Another single man contacted me for potential housing and sponsorship. I have since taken down my profile at the online platform. No sense in even being listed.
My siblings and I meet weekly on the Zoom platform. Sometimes other relatives join us.
I am grateful in that it allows us to interact as if we were all in one large room, whereas, in reality, we are scattered all across the country.
I mentioned what I was doing. One relative, a man of the cloth, mentioned God was able to protect me if He so chose.
Gideon’s fleece
I thought of Gideon and his fleece. My test was even more simple: if I was about to be scammed or otherwise harmed by people whom I didn’t know, why not have the paperwork be disapproved? J B Phillips, an English man of the cloth, wrote a book some time back. I always remember its title: Your God Is Too Small. If God spoke worlds into existence, He could choose to not have the paperwork approved for the couple I intended to sponsor.
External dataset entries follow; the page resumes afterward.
-- ==== Sys2Proof/Laws/Memory.lean ====
section
/-! SUPPORT. The image: what reading gives, and that every operation keeps the canonical form. The main fact is that an
image in canonical form is the image of its byte sequence (`eq_ofBytes_of_wf`), which turns reading into list lookup. -/

namespace Sys2Proof.Machine.Memory

theorem length_cellsFrom (a : Nat) (bs : List Byte) : (cellsFrom a bs).length = bs.length := by
  induction bs generalizing a with
  | nil => rfl
  | cons b bs ih => simp [cellsFrom, ih]

theorem keys_cellsFrom (a : Nat) (bs : List Byte) :
    (cellsFrom a bs).map Prod.fst = List.range' a bs.length := by
  induction bs generalizing a with
  | nil => rfl
  | cons b bs ih => simp [cellsFrom, ih, List.range'_succ]

theorem bytes_cellsFrom (a : Nat) (bs : List Byte) : (cellsFrom a bs).map Prod.snd = bs := by
  induction bs generalizing a with
  | nil => rfl
  | cons b bs ih => simp [cellsFrom, ih]

theorem read_cellsFrom (a k : Nat) (bs : List Byte) :
    read (cellsFrom a bs) k = if a ≤ k then bs[k - a]? else none := by
  induction bs generalizing a with
  | nil => simp [cellsFrom, read]
  | cons b bs ih =>
    simp only [cellsFrom, read, ih]
    by_cases h : a = k
    · simp [h]
    · by_cases h' : a + 1 ≤ k
      · obtain ⟨j, rfl⟩ : ∃ j, k = a + 1 + j := ⟨k - (a + 1), by omega⟩
        have e1 : a + 1 + j - (a + 1) = j := by omega
        have e2 : a + 1 + j - a = j + 1 := by omega
        have e3 : a ≤ a + 1 + j := by omega
        rw [if_neg h, if_pos h', if_pos e3, e1, e2, List.getElem?_cons_succ]
      · have : ¬ a ≤ k := by omega
        simp [h, h', this]

/-- Reading an image of a byte sequence is looking the sequence up. -/
theorem read_ofBytes (bs : List Byte) (k : Nat) : read (ofBytes bs) k = bs[k]? := by
  simp [ofBytes, read_cellsFrom]

theorem ofBytes_wf (bs : List Byte) : wf (ofBytes bs) := by
  simp [wf, ofBytes, keys_cellsFrom, length_cellsFrom, List.range_eq_range']

theorem len_ofBytes (bs : List Byte) : len (ofBytes bs) = bs.length := length_cellsFrom 0 bs

theorem eq_cellsFrom_of_keys (m : Memory) (a : Nat) (h : m.map Prod.fst = List.range' a m.length) :
    m = cellsFrom a (m.map Prod.snd) := by
  induction m generalizing a with
  | nil => rfl
  | cons c m ih =>
    simp only [List.map_cons, List.length_cons, List.range'_succ, List.cons.injEq] at h
    simp only [List.map_cons, cellsFrom]
    rw [← ih (a + 1) h.2, ← h.1]

/-- An image in canonical form is the image of its byte sequence. -/
theorem eq_ofBytes_of_wf (m : Memory) (h : wf m) : m = ofBytes (m.map Prod.snd) :=
  eq_cellsFrom_of_keys m 0 (by rw [← List.range_eq_range']; exact h)

theorem read_of_wf {m : Memory} (h : wf m) (k : Nat) : read m k = (m.map Prod.snd)[k]? := by
  rw [eq_ofBytes_of_wf m h, read_ofBytes, ofBytes, bytes_cellsFrom]

/-- In canonical form exactly the indices below `LEN` have a byte (R39). -/
theorem read_isSome_iff {m : Memory} (h : wf m) (k : Nat) : (read m k).isSome ↔ k < len m := by
  simp [read_of_wf h, len]

theorem read_eq_none_iff {m : Memory} (h : wf m) (k : Nat) : read m k = none ↔ len m ≤ k := by
  simp [read_of_wf h, len]

theorem window_of_wf {m : Memory} (h : wf m) (k a : Nat) :
    window m k a = ((m.map Prod.snd).drop a).take k := by
  induction k generalizing a with
  | zero => simp [window]
  | succ k ih =>
    simp only [window, read_of_wf h, ih]
    by_cases ha : a < (m.map Prod.snd).length
    · rw [List.getElem?_eq_getElem ha, List.drop_eq_getElem_cons ha, List.take_succ_cons]
    · simp [List.getElem?_eq_none (Nat.le_of_not_lt ha), List.drop_eq_nil_of_le (Nat.le_of_not_lt ha)]

/-- In canonical form the bytes ahead of an index are the rest of the byte sequence. -/
theorem bytesFrom_of_wf {m : Memory} (h : wf m) (a : Nat) : bytesFrom m a = (m.map Prod.snd).drop a := by
  rw [bytesFrom, window_of_wf h, List.take_of_length_le]
  simp [len]

/-- The bytes ahead of an index, one byte at a time. -/
theorem bytesFrom_eq {m : Memory} (h : wf m) (a : Nat) :
    bytesFrom m a = match read m a with
      | some b => b :: bytesFrom m (a + 1)
      | none => [] := by
  simp only [bytesFrom_of_wf h, read_of_wf h]
  by_cases ha : a < (m.map Prod.snd).length
  · rw [List.getElem?_eq_getElem ha, List.drop_eq_getElem_cons ha]
  · simp [List.getElem?_eq_none (Nat.le_of_not_lt ha), List.drop_eq_nil_of_le (Nat.le_of_not_lt ha)]

theorem length_bytesFrom {m : Memory} (h : wf m) (a : Nat) : (bytesFrom m a).length = len m - a := by
  simp [bytesFrom_of_wf h, len]

/-- Reading the `k`-th byte ahead of an index. -/
theorem getElem?_bytesFrom {m : Memory} (h : wf m) (a k : Nat) : (bytesFrom m a)[k]? = read m (a + k) := by
  simp [bytesFrom_of_wf h, read_of_wf h]

theorem filter_cellsFrom_lt (a p : Nat) (bs : List Byte) :
    (cellsFrom a bs).filter (fun c => c.1 < p) = cellsFrom a (bs.take (p - a)) := by
  induction bs generalizing a with
  | nil => simp [cellsFrom]
  | cons b bs ih =>
    by_cases h : a < p
    · obtain ⟨j, hj⟩ : ∃ j, p - a = j + 1 := ⟨p - a - 1, by omega⟩
      have : p - (a + 1) = j := by omega
      simp [cellsFrom, h, ih, hj, this]
    · have h0 : p - a = 0 := by omega
      have h1 : p - (a + 1) = 0 := by omega
      simp [cellsFrom, h, ih, h0, h1]

theorem cellsFrom_append (a : Nat) (xs ys : List Byte) :
    cellsFrom a (xs ++ ys) = cellsFrom a xs ++ cellsFrom (a + xs.length) ys := by
  induction xs generalizing a with
  | nil => simp [cellsFrom]
  | cons x xs ih => simp [cellsFrom, ih, Nat.add_assoc, Nat.add_comm 1]

/-- Placing bytes at the cursor keeps what lies before it and ends the image after them. -/
theorem placeAt_eq {m : Memory} (h : wf m) {a : Nat} (ha : a ≤ len m) (bs : List Byte) :
    placeAt m a bs = ofBytes ((m.map Prod.snd).take a ++ bs) := by
  have hl : ((m.map Prod.snd).take a).length = a := by
    simp only [List.length_take, List.length_map]
    exact Nat.min_eq_left ha
  conv => lhs; rw [eq_ofBytes_of_wf m h]
  rw [placeAt, ofBytes, filter_cellsFrom_lt, Nat.sub_zero, ofBytes, cellsFrom_append, hl, Nat.zero_add]

theorem placeAt_wf {m : Memory} (h : wf m) {a : Nat} (ha : a ≤ len m) (bs : List Byte) :
    wf (placeAt m a bs) := by
  rw [placeAt_eq h ha]; exact ofBytes_wf _

end Sys2Proof.Machine.Memory

namespace Sys2Proof.Machine

/-- The image after reset is in canonical form. -/
theorem reset_img_wf : Memory.wf State.reset.img := by decide

/-- The operation that places an instruction keeps the image in canonical form. -/
theorem withFetchWord_img_wf {s : State} (h : inImage s) (nbits w : Nat) :
    Memory.wf (s.withFetchWord nbits w).img := Memory.placeAt_wf h.1 h.2 _

end Sys2Proof.Machine
end

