-- ==== Sys2Proof/Tests/Slice0.lean ====
section
/-! SUPPORT. The model's own tests. Expected results come from the worked examples and vectors of 95_test_vectors.md, from
the `encoding` and `result` columns of opcode_table.json, and from hand calculation of a rule. The theorems named
`witness_<Obligation>` show that the hypotheses of that statement can be met together, clause by clause. -/

namespace Sys2Proof.Tests

open Sys2Proof Sys2Proof.Machine

/-- A new session of the reference configuration. -/
abbrev start (bytes : List Byte) : State := State.session Params.reference bytes

/-- A new session with EXT_LD8 loaded. -/
abbrev startExt (bytes : List Byte) : State := State.session profileExtLd8 bytes

/-- A session whose cursor has moved to an index. -/
abbrev at' (p : Params) (bytes : List Byte) (k : Nat) : State := { State.session p bytes with pos := k }

/-- What a caller sees of a next state: the cursor, the count and the outcome. -/
def seen (o : Host.Outcome State Fault Refusal) : Option (Nat × Nat × DecodeOutcome) :=
  match o with
  | .next s => s.ports.map fun p => (s.pos, p.consumed, p.outcome)
  | _ => none

/-- A recipe of format OP_I16 for tests: `Load16(Register(BC), Immediate(w))`. -/
abbrev wideRecipe : Recipe := .opI16 (.load16 (.register .BC) (.immediate .pulled))

/-- Parameters with a two-byte recipe at base byte `0x01` and at prefixed byte `0x11`. -/
abbrev wide (o : Option ByteOrder) : Params :=
  { Params.reference with baseExt := [(0x01#8, wideRecipe)], cbExt := [(0x11#8, wideRecipe)], imm16Order := o }

/-- Parameters with recipes of every length behind the prefix. -/
abbrev cbRows : Params :=
  { Params.reference with
    cbExt := [(0x00#8, .op .nop), (0x40#8, .opI8 (.load8 (.register .C) (.immediate (.pulled 0)))), (0xFF#8, wideRecipe)]
    imm16Order := some .lowFirst }

/-! ## WellFormed: an ill-formed term for each check -/

/-- UNKNOWN_BASE stands for no byte that has another row (opcode_table.json, "priority"). -/
theorem test_wellFormed_refuses :
    (Instr.unknownBase 0x06#8).wellFormed = false ∧ (Instr.unknownBase 0x41#8).wellFormed = false ∧
    (Instr.unknownBase 0x7F#8).wellFormed = false ∧ (Instr.unknownBase 0x3E#8).wellFormed = false ∧
    (Instr.unknownBase 0xCB#8).wellFormed = false := by decide

theorem test_wellFormed_accepts :
    (Instr.unknownBase 0x76#8).wellFormed = true ∧ (Instr.unknownBase 0x00#8).wellFormed = true ∧
    (Instr.unknownBase 0xFF#8).wellFormed = true ∧ (Instr.unknownBase 0x05#8).wellFormed = true ∧
    (Instr.ldBImm 0xCB#8).wellFormed = true ∧ (Instr.unknownCb 0xCB#8).wellFormed = true := by decide

/-- opcode_table.json: 251 values of UNKNOWN_BASE without the 67 first bytes of the profile are 184. -/
theorem test_wellFormed_count :
    ((List.range 256).filter fun k => (Instr.unknownBase (BitVec.ofNat 8 k)).wellFormed).length = 184 := by
  decide +kernel

/-! ## Decoding: the word of every row, from its `encoding` -/

theorem test_decode_sourced :
    decode [0b00000110#8, 0xA5#8, 0x11#8] = .ok (.ldBImm 0xA5#8, [0x11#8]) ∧
    decode [0b00110110#8, 0xA5#8, 0x11#8] = .ok (.ldIndImm 0xA5#8, [0x11#8]) ∧
    decode [0b01111110#8, 0x06#8] = .ok (.ldAInd, [0x06#8]) ∧
    decode [0b01111111#8, 0x06#8] = .ok (.ldAA, [0x06#8]) :=
  ⟨rfl, rfl, rfl, rfl⟩
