-- ==== Sys2Proof/Machine/ByteRle.lean ====
section
/-! DEFINITION. The generic byte-RLE codec in its two profiles (spec/43_byte_rle.md): the encoder and its hidden step, the four
items as steps on the decoder's working state, and the commands BRLE_ENC and BRLE_DEC. -/

namespace Sys2Proof.Machine

/-! ### Encoder -/

/-- `ctrl(L, P)` (spec/43_byte_rle.md R242). -/
def runControl (p : Profile) (l : Nat) : Byte :=
  match p with
  | .count => BitVec.ofNat 8 (0xC0 + l)
  | .countM1 => BitVec.ofNat 8 (0xC0 + l - 1)

/-- How many of the first `cap` bytes are v, up to the first that is not. -/
def leadCount (v : Byte) : Nat → List Byte → Nat
  | 0, _ => 0
  | _ + 1, [] => 0
  | cap + 1, b :: bs => if b = v then leadCount v cap bs + 1 else 0

/-- The run length L at a byte v, capped at 63 (spec/43_byte_rle.md R243). -/
def byteRunLength (v : Byte) (rest : List Byte) : Nat := 1 + leadCount v 62 rest

/-- What the encoder emits for a run of length L of byte v (spec/43_byte_rle.md R243, spec/30_encoding.md R122). -/
def byteRunItem (p : Profile) (l : Nat) (v : Byte) : List Byte :=
  if 2 ≤ l then [runControl p l, v]
  else if 0xC0 ≤ v.toNat then [0xC1#8, v]
  else [v]

/-- The loop of spec/43_byte_rle.md R243 over the bytes from i on. -/
def brleEncodeFrom (p : Profile) : Nat → List Byte → List Byte
  | 0, _ => []
  | _ + 1, [] => []
  | fuel + 1, v :: rest =>
    byteRunItem p (byteRunLength v rest) v ++ brleEncodeFrom p fuel (rest.drop (byteRunLength v rest - 1))

/-- `brleEncode(B, P)` (spec/43_byte_rle.md R243). -/
def brleEncode (bytes : List Byte) (p : Profile) : List Byte := brleEncodeFrom p bytes.length bytes

/-- One hidden step of the encoder (spec/10_state.md R50; log 6): one run of R243's loop. -/
def brleEncodeStep (p : Profile) (bytes : List Byte) (wk : Work) : Work :=
  match bytes.drop wk.p with
  | [] => wk
  | v :: rest => advance (byteRunItem p (byteRunLength v rest) v) (byteRunLength v rest) wk

/-- BRLE_ENC's output from a working state; CONSUMED = N (spec/43_byte_rle.md R244). -/
def brleEncodeOutput (sn : Snap) (bytes : List Byte) (wk : Work) : Output :=
  { bytes := wk.out ++ brleEncode (bytes.drop wk.p) sn.profile, consumed := some bytes.length, err := .none }

/-- BRLE_ENC (spec/43_byte_rle.md R244). -/
def execBrleEnc (s : State) : Outcome := outputCommand brleEncodeOutput s

/-! ### Decoder -/

/-- `copies(c, P)` for the control byte with count field n (spec/43_byte_rle.md R246, spec/30_encoding.md R121). -/
def copies (p : Profile) (n : BitVec 6) : Nat :=
  match p with
  | .count => n.toNat
  | .countM1 => n.toNat + 1

/-- What a control pair decodes to (spec/43_byte_rle.md R247). -/
def controlBytes (p : Profile) (n : BitVec 6) (d : Byte) : List Byte := List.replicate (copies p n) d

/-- What an escape pair decodes to: the decoder treats it as a control pair with n = 1 (spec/30_encoding.md R122,
spec/43_byte_rle.md R249 (e)). -/
def escapeBytes (p : Profile) (d : BitVec 6) : List Byte := controlBytes p 1#6 (escapedByte d)

/-- The bytes an item emits and its length, or none where the decoder's loop ends: at the end of the stream and at a trailing
control byte, which is dropped (spec/43_byte_rle.md R247). Nothing but items is read from a byte-RLE stream. -/
def itemEffect (p : Profile) : Decoded → Option (List Byte × Nat)
  | .ok (.rawLo x) _ => some ([rawLoByte x], 1)
  | .ok (.rawHi x) _ => some ([rawHiByte x], 1)
  | .ok (.ctrl n d) _ => some (controlBytes p n d, 2)
  | .ok (.esc d) _ => some (escapeBytes p d, 2)
  | .ok .nop _ | .ok .getpix _ | .ok .hasrep _ | .ok .scan _ | .ok .encRow _ | .ok .decRow _ | .ok .emitEob _
  | .ok .brleEnc _ | .ok .brleDec _ | .ok (.illegal _) _ | .ok (.run _ _) _ | .ok .eol _ | .ok .eob _
  | .ok (.lit1 _ _) _ | .ok (.lit _ _ _) _ => none
  | .bad _ => none

/-- What the byte decoder reads next (spec/30_encoding.md R120). -/
def nextItem (bytes : List Byte) (i : Nat) : Decoded := decode .item (bytes.drop i)

/-- The loop of spec/43_byte_rle.md R247 from index i on: the bytes emitted and the final index. -/
def brleDecodeFrom (p : Profile) (bytes : List Byte) : Nat → Nat → List Byte × Nat
  | 0, i => ([], i)
  | fuel + 1, i =>
    match itemEffect p (nextItem bytes i) with
    | none => ([], i)
    | some (out, len) =>
      let r := brleDecodeFrom p bytes fuel (i + len)
      (out ++ r.1, r.2)

/-- `brleDecode(B, P)` (spec/43_byte_rle.md R247); every item has at least one byte, so one turn per byte is enough. -/
def brleDecode (bytes : List Byte) (p : Profile) : List Byte × Nat := brleDecodeFrom p bytes bytes.length 0

/-- The byte decoder's loop ends; it has no code but NONE (spec/43_byte_rle.md R248). -/
def endItems (wk : Work) : Work := { wk with stop := some .none }

/-- RAW_LO (spec/30_encoding.md R120, spec/43_byte_rle.md R247). -/
def execRawLo (x : BitVec 7) (s : State) : Outcome :=
  withItem (fun sn wk => .next (setWork sn (advance [rawLoByte x] 1 wk) s)) s

/-- RAW_HI (spec/30_encoding.md R120, spec/43_byte_rle.md R247). -/
def execRawHi (x : BitVec 6) (s : State) : Outcome :=
  withItem (fun sn wk => .next (setWork sn (advance [rawHiByte x] 1 wk) s)) s

/-- CTRL (spec/30_encoding.md R121, spec/43_byte_rle.md R246, R247). -/
def execCtrl (n : BitVec 6) (d : Byte) (s : State) : Outcome :=
  withItem (fun sn wk => .next (setWork sn (advance (controlBytes sn.profile n d) 2 wk) s)) s

/-- ESC (spec/30_encoding.md R122, spec/43_byte_rle.md R246, R249 (e)). -/
def execEsc (d : BitVec 6) (s : State) : Outcome :=
  withItem (fun sn wk => .next (setWork sn (advance (escapeBytes sn.profile d) 2 wk) s)) s

/-- BRLE_DEC's output from a working state; CONSUMED is the final index, the code is NONE (spec/43_byte_rle.md R248). -/
def brleDecodeOutput (sn : Snap) (bytes : List Byte) (wk : Work) : Output :=
  if wk.stop.isSome then { bytes := wk.out, consumed := some wk.p, err := .none }
  else
    let r := brleDecodeFrom sn.profile bytes bytes.length wk.p
    { bytes := wk.out ++ r.1, consumed := some r.2, err := .none }

/-- BRLE_DEC (spec/43_byte_rle.md R248). -/
def execBrleDec (s : State) : Outcome := outputCommand brleDecodeOutput s

end Sys2Proof.Machine
end

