-- ==== Sys2Proof/Machine/RowDec.lean ====
section
/-! DEFINITION. The 4-bit RLE row decoder (spec/42_row_decoder.md): the five records as steps on its working state, decodeRow,
and the command DEC_ROW. -/

namespace Sys2Proof.Machine

/-- `setpix(x, v)` (spec/42_row_decoder.md R203). -/
def setPixel (row : List Byte) (x : Nat) (v : Nibble) : List Byte :=
  row.modify (x / 2) fun b =>
    if x % 2 = 0 then packNibbles v (lowNibble b) else packNibbles (highNibble b) v

/-- `for k in 0 .. n-1: setpix(x + k, pixel k)` (spec/42_row_decoder.md R201). -/
def setPixels (row : List Byte) (x n : Nat) (pixel : Nat → Nibble) : List Byte :=
  (List.range n).foldl (fun r k => setPixel r (x + k) (pixel k)) row

/-- Pixel k of a run with value byte v: the nibbles alternate, the high one first (spec/42_row_decoder.md R204). -/
def runPixel (v : Byte) (k : Nat) : Nibble := if k % 2 = 0 then highNibble v else lowNibble v

/-- Pixel k of a literal: a nibble of data byte k >> 1, the high one for even k (spec/42_row_decoder.md R205). -/
def literalPixel (data : List Byte) (k : Nat) : Nibble := runPixel (data.getD (k / 2) 0#8) k

/-- The decoder ends with a code, at the record it stands at (spec/42_row_decoder.md R207, R209, R210). -/
def stopDecoder (e : ErrCode) (wk : Work) : Work := { wk with stop := some e }

/-- The decoder consumes an EOL and ends with a code (spec/42_row_decoder.md R206, R208). -/
def stopAfterEol (e : ErrCode) (wk : Work) : Work := { wk with p := wk.p + 2, stop := some e }

/-- A record of n pixels and len bytes that is neither past a complete row (R207) nor past W (R209) writes its pixels and is
consumed (spec/42_row_decoder.md R201, R204, R205, R211). -/
def pixelRecord (w n len : Nat) (pixel : Nat → Nibble) (wk : Work) : Work :=
  if wk.x = w then stopDecoder .decMissingEol wk
  else if wk.x + n > w then stopDecoder .decRowOverrun wk
  else { wk with x := wk.x + n, p := wk.p + len, out := setPixels wk.out wk.x n pixel }

/-- Run record (spec/42_row_decoder.md R204). -/
def runRecord (w : Nat) (count value : Byte) (wk : Work) : Work :=
  pixelRecord w count.toNat 2 (runPixel value) wk

/-- End-of-line marker (spec/42_row_decoder.md R206, R208). -/
def eolRecord (w : Nat) (wk : Work) : Work :=
  stopAfterEol (if wk.x = w then .none else .decShortRow) wk

/-- End-of-bitmap marker once the row is complete: it is not the row's EOL (spec/42_row_decoder.md R207). -/
def eobRecord (wk : Work) : Work := stopDecoder .decMissingEol wk

/-- Literal record of n pixels; the pad and an unused low nibble are ignored (spec/42_row_decoder.md R205). -/
def literalRecord (w n : Nat) (data : List Byte) (wk : Work) : Work :=
  pixelRecord w n (2 + literalTrailerBytes n) (literalPixel data) wk

/-- Where no whole record stands (spec/42_row_decoder.md R210): a literal whose header alone shows a complete row or an overrun is
that (R207, R211), anything else is truncated. -/
def shortRecord (w : Nat) (e : DecodeError) (wk : Work) : Work :=
  match e with
  | .shortLiteral n =>
    if wk.x = w then stopDecoder .decMissingEol wk
    else if wk.x + n.toNat > w then stopDecoder .decRowOverrun wk
    else stopDecoder .decTruncated wk
  | .shortHeader => stopDecoder .decTruncated wk
  | .shortCommand => stopDecoder .decTruncated wk
  | .endOfItems => stopDecoder .decTruncated wk
  | .lastControl _ => stopDecoder .decTruncated wk

/-- What a decoded record does to the working state; nothing else is read from an RLE4 stream. -/
def recordEffect (w : Nat) : Instr → Work → Work
  | .run count value => runRecord w count value
  | .eol => eolRecord w
  | .eob => eobRecord
  | .lit1 d _ => literalRecord w 1 [d]
  | .lit n data _ => literalRecord w n.toNat data
  | .nop | .getpix | .hasrep | .scan | .encRow | .decRow | .emitEob | .brleEnc | .brleDec | .illegal _
  | .rawLo _ | .rawHi _ | .ctrl _ _ | .esc _ => id

/-- What the row decoder reads next: a record at p, in the context of spec/30_encoding.md R116. -/
def nextRecord (w : Nat) (stream : List Byte) (wk : Work) : Decoded :=
  decode (.record (wk.x == w)) (stream.drop wk.p)

/-- One turn of the loop of spec/42_row_decoder.md R201. -/
def decodeStep (w : Nat) (stream : List Byte) (wk : Work) : Work :=
  match nextRecord w stream wk with
  | .ok i _ => recordEffect w i wk
  | .bad e => shortRecord w e wk

/-- The loop of spec/42_row_decoder.md R201, until it exits. -/
def decodeLoop (w : Nat) (stream : List Byte) : Nat → Work → Work
  | 0, wk => wk
  | fuel + 1, wk => if wk.stop.isSome then wk else decodeLoop w stream fuel (decodeStep w stream wk)

/-- The loop run to its end: every turn but the last consumes at least two bytes, so one turn per byte and one more are enough. -/
def decodeRun (w : Nat) (stream : List Byte) (wk : Work) : Work := decodeLoop w stream (stream.length + 1) wk

/-- The working state with which `decodeRow` begins (spec/42_row_decoder.md R200, R201). -/
def decodeStart (w : Nat) : Work := ⟨0, 0, 0, [], List.replicate (rowBytes w) 0#8, none⟩

/-- `decodeRow(S, W)` (spec/42_row_decoder.md R201): the row R, the code e, the offset p. -/
def decodeRow (stream : List Byte) (w : Nat) : List Byte × ErrCode × Nat :=
  let wk := decodeRun w stream (decodeStart w)
  (wk.out, wk.stop.getD .none, wk.p)

/-- RUN (spec/30_encoding.md R111, spec/42_row_decoder.md R204). -/
def execRun (count value : Byte) (s : State) : Outcome :=
  withRecord (fun sn wk => .next (setWork sn (runRecord sn.w.toNat count value wk) s)) s

/-- EOL (spec/30_encoding.md R114, spec/42_row_decoder.md R206, R208). -/
def execEol (s : State) : Outcome :=
  withRecord (fun sn wk => .next (setWork sn (eolRecord sn.w.toNat wk) s)) s

/-- EOB (spec/30_encoding.md R115, R116, spec/42_row_decoder.md R207): met with the row complete it is a missing EOL; while
pixels are missing the bytes `00 01` are LIT1, and there is no EOB. -/
def execEob (s : State) : Outcome :=
  withRecord (fun sn wk =>
    if wk.x < sn.w.toNat then .refused .eobInsideRow else .next (setWork sn (eobRecord wk) s)) s

/-- LIT1 (spec/30_encoding.md R112, R116, spec/42_row_decoder.md R205). -/
def execLit1 (data : Byte) (s : State) : Outcome :=
  withRecord (fun sn wk => .next (setWork sn (literalRecord sn.w.toNat 1 [data] wk) s)) s

/-- LIT (spec/30_encoding.md R112, spec/42_row_decoder.md R205). -/
def execLit (length : Byte) (data : List Byte) (s : State) : Outcome :=
  withRecord (fun sn wk => .next (setWork sn (literalRecord sn.w.toNat length.toNat data wk) s)) s

/-- DEC_ROW's output from a working state: the whole row, error or not, CONSUMED = p, the code e (spec/42_row_decoder.md R202). -/
def decodeOutput (sn : Snap) (stream : List Byte) (wk : Work) : Output :=
  let done := decodeRun sn.w.toNat stream wk
  { bytes := done.out, consumed := some done.p, err := done.stop.getD .none }

/-- DEC_ROW (spec/42_row_decoder.md R202). -/
def execDecRow (s : State) : Outcome := outputCommand decodeOutput s

end Sys2Proof.Machine
end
The Good Samaritan in the parable stopped to help. That we are told. I doubt the Samaritan considered the possibility that the wounded Jew was faking, and might arise at the last moment to smite him and steal his valuables.
And I thought of the wonderful novel Les Miserables by Victor Hugo. In it, the protagonist, a convict named Jean Valjean, is rebuffed by town folk because of his past. A kindly bishop of the city of Digne finally takes him and serves him a hot meal.
For the hospitality, the bishop is rewarded by having Valjean steal his silver.
The bishop could probably have sent Valjean back to the salt mines for good merely by telling the truth. Many of us, I surmise, might have been tempted to do that. But the novel would have then been much shorter. The bishop instead tells the arresting gendarmes he had indeed given the silver to Valjean.
Privately, he urges Valjean to become a better man. And Valjean does.
It is true this is merely a novel, a work of art, but great art recapitulates life.
And what of empathy? This, to me, is what Christianity is all about. Being able to put oneself in another’s sandals without wearing them. What if we were the ones who were seeking asylum?
It is true for many of us that “there but for the grace of God go I.”
Blanche duBois, protagonist of Tennessee Williams’ Streetcar Named Desire has this to say: “I have always depended on the kindness of strangers.”
If Gideon could put out his fleece in Biblical times, perhaps it isn’t presumptuous of me to do the same.
We’ll see what happens.
S.M. Chen writes from southern California.